The height of a projectile is modeled by the
equation y = −2x2 + 38x +10, where x is
time, in seconds, and y is height, in feet.
During what interval of time, to the nearest
tenth of a second, is the projectile at least 125
feet above ground. please help me to get out of this question.

To determine the time interval during which the projectile is at least 125 feet above the ground, we need to analyze the given quadratic equation: y = -2x² + 38x + 10. Here, y represents the height in feet, and x represents time in seconds. Our goal is to find the values of x for which y is greater than or equal to 125 feet.

Setting Up the Inequality

First, we set up the inequality based on the height requirement:

-2x² + 38x + 10 ≥ 125

Rearranging the Inequality

Next, we rearrange this inequality to bring all terms to one side:

-2x² + 38x + 10 - 125 ≥ 0

This simplifies to:

-2x² + 38x - 115 ≥ 0

Factoring the Quadratic

To solve the quadratic inequality, we first need to find the roots of the corresponding equation:

-2x² + 38x - 115 = 0

We can use the quadratic formula, x = (-b ± √(b² - 4ac)) / 2a, where a = -2, b = 38, and c = -115.

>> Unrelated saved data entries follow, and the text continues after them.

/-- A store within the data memory keeps its canonical form (rule R65). -/
theorem setDmem_write_keeps_inv {s : State} (h : s.Inv) {ea : Nat} (hea : ea < s.params.dmemWords) (v : Word) :
    (s.setDmem (s.dmem.write ea v)).Inv :=
  ⟨h.params, h.imemForm, h.imemSpace, Memory.write_wf _ _ _ h.dmemForm, Memory.write_below _ _ _ _ h.dmemSpace hea,
    h.tmr1, h.tmr2,
    fun hlevel => have hs := h.held hlevel; ⟨hs.t1, hs.t2, hs.e1, hs.e2, hs.tmr1, hs.tmr2⟩, h.output⟩

/-- The start of a run: no flag is up, both counters are 0 and nothing has been emitted. -/
theorem launch_inv {p : Params} {program data : Memory} (hp : ParamsOk p) (hprogram : program.wf = true)
    (hprogramSpace : program.below p.imemWords = true) (hdata : data.wf = true)
    (hdataSpace : data.below p.dmemWords = true) : (State.launch p program data).Inv :=
  ⟨hp, hprogram, hprogramSpace, hdata, hdataSpace, Nat.two_pow_pos _, Nat.two_pow_pos _,
    fun _ => ⟨fun _ => rfl, fun _ => rfl, fun _ => rfl, fun _ => rfl, fun _ => rfl, fun _ => rfl⟩, nofun⟩

/-! ## The statements -/

/-- Settles O46: by what the step did. -/
theorem everyStepKeepsTheInvariant : Obligations.EveryStepKeepsTheInvariant := by
  intro s t h hstep
  have hturn : s.takeTurn.Inv := h.congr rfl rfl rfl rfl rfl rfl rfl rfl rfl
  cases stepOutcome hstep with
  | event e _ hnext => exact hnext ▸ applyEvent_keeps_inv hturn e
  | entry src a _ _ _ hnext => exact hnext ▸ h.congr rfl rfl rfl rfl rfl rfl rfl rfl rfl
  | wrote rd v a _ hnext => exact hnext ▸ completeAt_keeps_inv (writeReg_keeps_inv hturn rd v) a
  | stored ea v hea hnext => exact hnext ▸ completeAt_keeps_inv (setDmem_write_keeps_inv hturn hea v) _
  | went a hnext => exact hnext ▸ completeAt_keeps_inv hturn a

/-- Settles O47: the defaults are within the bounds and the empty image is canonical. -/
theorem resetMeetsTheInvariant : Obligations.ResetMeetsTheInvariant :=
  ⟨fun _ _ _ => launch_inv, launch_inv ⟨le_rfl, le_rfl, le_rfl⟩ rfl rfl rfl rfl⟩

/-- Settles O48: every field is read off `State.launch`. -/
theorem resetState : Obligations.ResetState :=
  ⟨fun _ _ _ => ⟨rfl, rfl, rfl, rfl, rfl, rfl, rfl, rfl, rfl, rfl, rfl⟩, rfl, rfl, rfl, rfl⟩

/-- Settles O7: the core's turn with nothing selected is fetch, decode and execute. -/
theorem stepRunsTheDecodedInstruction : Obligations.StepRunsTheDecodedInstruction := by
  intro s w i hturn hsel hpc hread hdecode
  have hfetch : s.takeTurn.fetch = some w := fetch_eq_some.2 ⟨hpc, hread⟩
  refine ⟨?_, rfl⟩
  rw [step_of_unselected hturn hsel]
  simp only [fetchAndExecute, hfetch, hdecode]

/-- Settles O8: the fetch answers none, or the decoder refuses. -/
theorem stepRefusesWhatIsNoInstruction : Obligations.StepRefusesWhatIsNoInstruction := by
  intro s hturn hsel
  rw [step_of_unselected hturn hsel]
  refine ⟨fun hout => ?_, fun w why hpc hread hdecode => ?_⟩
  · have hfetch : s.takeTurn.fetch = none := fetch_eq_none.2 hout
    simp only [fetchAndExecute, hfetch]
  · have hfetch : s.takeTurn.fetch = some w := fetch_eq_some.2 ⟨hpc, hread⟩
    simp only [fetchAndExecute, hfetch, hdecode]

/-- Settles O9: by what the step did; no operation writes the two fields. -/
theorem programNeverChanges : Obligations.ProgramNeverChanges := by
  intro s t hstep
  cases stepOutcome hstep with
  | event e _ hnext =>
    have hsame := applyEvent_sameToCore s.takeTurn e
    exact hnext ▸ ⟨hsame.imem, hsame.params⟩
  | wrote rd v a _ hnext =>
    obtain ⟨-, -, -, himem, -, -, -, -, hparams⟩ := writeReg_frame s.takeTurn rd v
    exact hnext ▸ ⟨himem, hparams⟩
  | entry _ _ _ _ _ hnext | stored _ _ _ hnext | went _ hnext => exact hnext ▸ ⟨rfl, rfl⟩

/-- Settles O11: by what the step did; a write reaches its destination and, if that is `rc`, the counters. -/
theorem registersChangeOnlyAsDestinations : Obligations.RegistersChangeOnlyAsDestinations := by
  intro s t r hstep hw hchanged
  have hne : ∀ k : RegNum, 60 ≤ k.toNat → r ≠ k := fun k hk e => by have := hw.2; rw [e] at this; omega
  have h60 := hne 60 (by decide)
  have h61 := hne 61 (by decide)
  have h62 := hne 62 (by decide)
  cases stepOutcome hstep with
  | event e _ hnext => exact absurd (hnext ▸ readReg_applyEvent s.takeTurn e r h60 h61) hchanged
  | entry src a _ _ _ hnext =>
    exact absurd (hnext ▸ readReg_entered s.takeTurn a r (hne 63 (by decide))) hchanged
  | wrote rd v a hran hnext =>
    by_cases hrd : r = rd
    · exact hrd ▸ hran
    · have hregister := (writeReg_completeAt_writes s.takeTurn rd v a).register
      exact absurd (hnext ▸ hregister.others r hrd h62 fun _ => ⟨h60, h61⟩) hchanged
  | stored ea v hea hnext =>
    exact absurd (hnext ▸ (store_completeAt_stores s.takeTurn ea v).register.registers r h62) hchanged
  | went a hnext => exact absurd (hnext ▸ completeAt_readReg s.takeTurn a r h62) hchanged

/-- Settles O43: by what the step did; `op` is written by `State.emitOp` alone. -/
theorem outputEventsAreTheWritesOfOp : Obligations.OutputEventsAreTheWritesOfOp := by
  intro s t hstep
  refine ⟨fun hran => ?_, fun hnot => ?_⟩
  · obtain ⟨v, a, rfl⟩ := hran.next
    rfl
  · cases stepOutcome hstep with
    | event e _ hnext =>
      obtain ⟨v, w, p, he⟩ := applyEvent_eq s.takeTurn e
      rw [hnext, he]
      exact ⟨rfl, rfl⟩
    | wrote rd v a hran hnext =>
      have hrd : rd ≠ 58 := fun e => hnot (e ▸ hran)
      have houtputs := (writeReg_registerWritten s.takeTurn rd v).outputs
      have hop := writeReg_op_eq s.takeTurn rd v
      rw [if_neg hrd] at houtputs hop
      exact hnext ▸ ⟨houtputs, hop⟩
    | entry _ _ _ _ _ hnext | stored _ _ _ hnext | went _ hnext => exact hnext ▸ ⟨rfl, rfl⟩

Calculating the Discriminant

First, we calculate the discriminant (b² - 4ac):

• b² = 38² = 1444
• 4ac = 4 * (-2) * (-115) = 920
• Discriminant = 1444 - 920 = 524

Finding the Roots

Now, we can find the roots:

x = (−38 ± √524) / (2 * -2)

Calculating √524 gives approximately 22.9, so:

x = (−38 ± 22.9) / -4

This results in two potential solutions:

• x₁ = (−38 + 22.9) / -4 ≈ 3.78
• x₂ = (−38 - 22.9) / -4 ≈ 15.78

Analyzing the Interval

Now that we have the roots, we need to determine the intervals where the quadratic expression is greater than or equal to zero. The roots divide the number line into three intervals:

• (-∞, 3.78)
• (3.78, 15.78)
• (15.78, ∞)

To find where the expression is non-negative, we can test points from each interval:

• For x = 0 (in the first interval): -2(0)² + 38(0) - 115 = -115 (negative)
• For x = 5 (in the second interval): -2(5)² + 38(5) - 115 = 25 (positive)
• For x = 20 (in the third interval): -2(20)² + 38(20) - 115 = -115 (negative)

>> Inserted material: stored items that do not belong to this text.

-- ==== Sys2Proof/Safety.lean ====
section
/-! DEFINITION. What claims are made of: what an event's aftermath keeps, and the laws of the device that
every step keeps. -/

namespace Sys2Proof.Machine

/-! ## What the aftermath of an event keeps -/

/-- The mode controller's state without the park timer and its mark. -/
def Control.withoutPark (c : Control) : Control := { c with parkTimer := none, parkPending := false }

/-- Hire control's state without the open hire header. -/
def HireControl.withoutHeader (h : HireControl) : HireControl := { h with header := none }

/-- The link unit without its queues and the frame in the transmitter: the error account, the pacing
counter and the part's place on the bus. -/
def Link.account (l : Link) : Link :=
  { l with answers := [], notice := none, summary := none, stream := none, transmitter := none }

/-- The request server without the held answers. -/
def Server.withoutHeld (r : Server) : Server := { r with held := [] }

/-- A header as it is, or with its journal drop flag set. -/
def headerKept (u t : Option HireHeader) : Prop :=
  t = u ∨ t = u.map fun h => { h with journalDrop := true }

/-- What the queues, the array port and the running stream may do by themselves leaves `u` as it is here.
Open to them are: the outgoing queues and the transmitter, the held answers, the running stream, the
array port with the jobs it grants (a granted job's victim slot becomes invalid), the park timer, and
an entry dropped at its write with its count (counter 46) and flag. -/
structure Kept (u t : State) : Prop where
  clock      : t.clock = u.clock
  profile    : t.profile = u.profile
  board      : t.board = u.board
  intake     : t.intake = u.intake
  inputs     : t.inputs = u.inputs
  arbiter    : t.arbiter = u.arbiter
  start      : t.start = u.start
  trackers   : t.trackers = u.trackers
  remainders : t.remainders = u.remainders
  notices    : t.notices = u.notices
  free       : t.free = u.free
  pending    : t.pending = u.pending
  control    : t.control.withoutPark = u.control.withoutPark
  marks      : t.table.marks = u.table.marks
  due        : t.table.due = u.table.due
  counts     : ∀ n : Fin 47, n ≠ 46 →
    t.table.life[n] = u.table.life[n] ∧ t.table.hire[n] = u.table.hire[n]
  hire       : t.hire.withoutHeader = u.hire.withoutHeader
  header     : headerKept u.hire.header t.hire.header
  nextSeq    : t.journal.nextSeq = u.journal.nextSeq
  staging    : t.journal.staging.Sublist u.journal.staging
  storeState : t.store.state = u.store.state
  failures   : t.store.failureCount = u.store.failureCount
  attempted  : t.store.finalAttempted = u.store.finalAttempted
  ring       : t.store.ring = u.store.ring
  nextSlot   : t.store.nextSlot = u.store.nextSlot
  nextCheck  : t.store.nextSeq = u.store.nextSeq
  entries    : ∀ i : Fin 256, t.store.journal[i] = u.store.journal[i] ∨ t.store.journal[i] = none
  records    : ∀ i : Fin 8, t.store.history[i] = u.store.history[i] ∨ t.store.history[i] = none
  account    : t.link.account = u.link.account
  server     : t.server.withoutHeld = u.server.withoutHeld
  lost       : t.stream.lost = u.stream.lost

/-- The state that an event leaves: `u` holds the event's own effect, `t` what the part makes of it by the
queues, the array port and the stream, with one free value used up. -/
def Left (u t : State) : Prop := Kept (u.setFree (u.free + 1)) t

/-- A part that takes events: it is powered, and no DEPOT RESTART has been asked for. -/
def State.attentive (s : State) : Prop := s.control.powered = true ∧ s.control.restart = none

/-! ## What claims say of frames, entries, triggers and requests -/

/-- Whether a frame is an answer. -/
def isAnswer : FrameKind → Bool
  | .answer | .restartAnswer => true
  | .notice | .summary | .stream _ _ => false

/-- The frame in the transmitter where it passes a test. -/
def transmitted (p : FrameKind → Bool) (l : Link) : List OutFrame :=
  match l.transmitter with
  | some x => if p x.frame.kind then [x.frame] else []
  | none => []

/-- The answers under way: one in the transmitter, then those in the ANSWER queue (R158, R159). -/
def answersOut (l : Link) : List OutFrame := transmitted isAnswer l ++ l.answers

/-- The answers `fs` stand behind those that were under way (R164). -/
def Placed (fs : List OutFrame) (s t : State) : Prop := answersOut s.link ++ fs <+: answersOut t.link

/-- An answer is under way or held for a free place (R165). -/
def Owed (f : OutFrame) (t : State) : Prop := f ∈ answersOut t.link ++ t.server.held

Conclusion on the Time Interval

From our testing, we see that the quadratic expression is non-negative in the interval [3.78, 15.78]. Therefore, the projectile is at least 125 feet above the ground during the time interval:

[3.8 seconds, 15.8 seconds]

Thus, rounding to the nearest tenth of a second, the projectile is at least 125 feet above the ground from approximately 3.8 seconds to 15.8 seconds.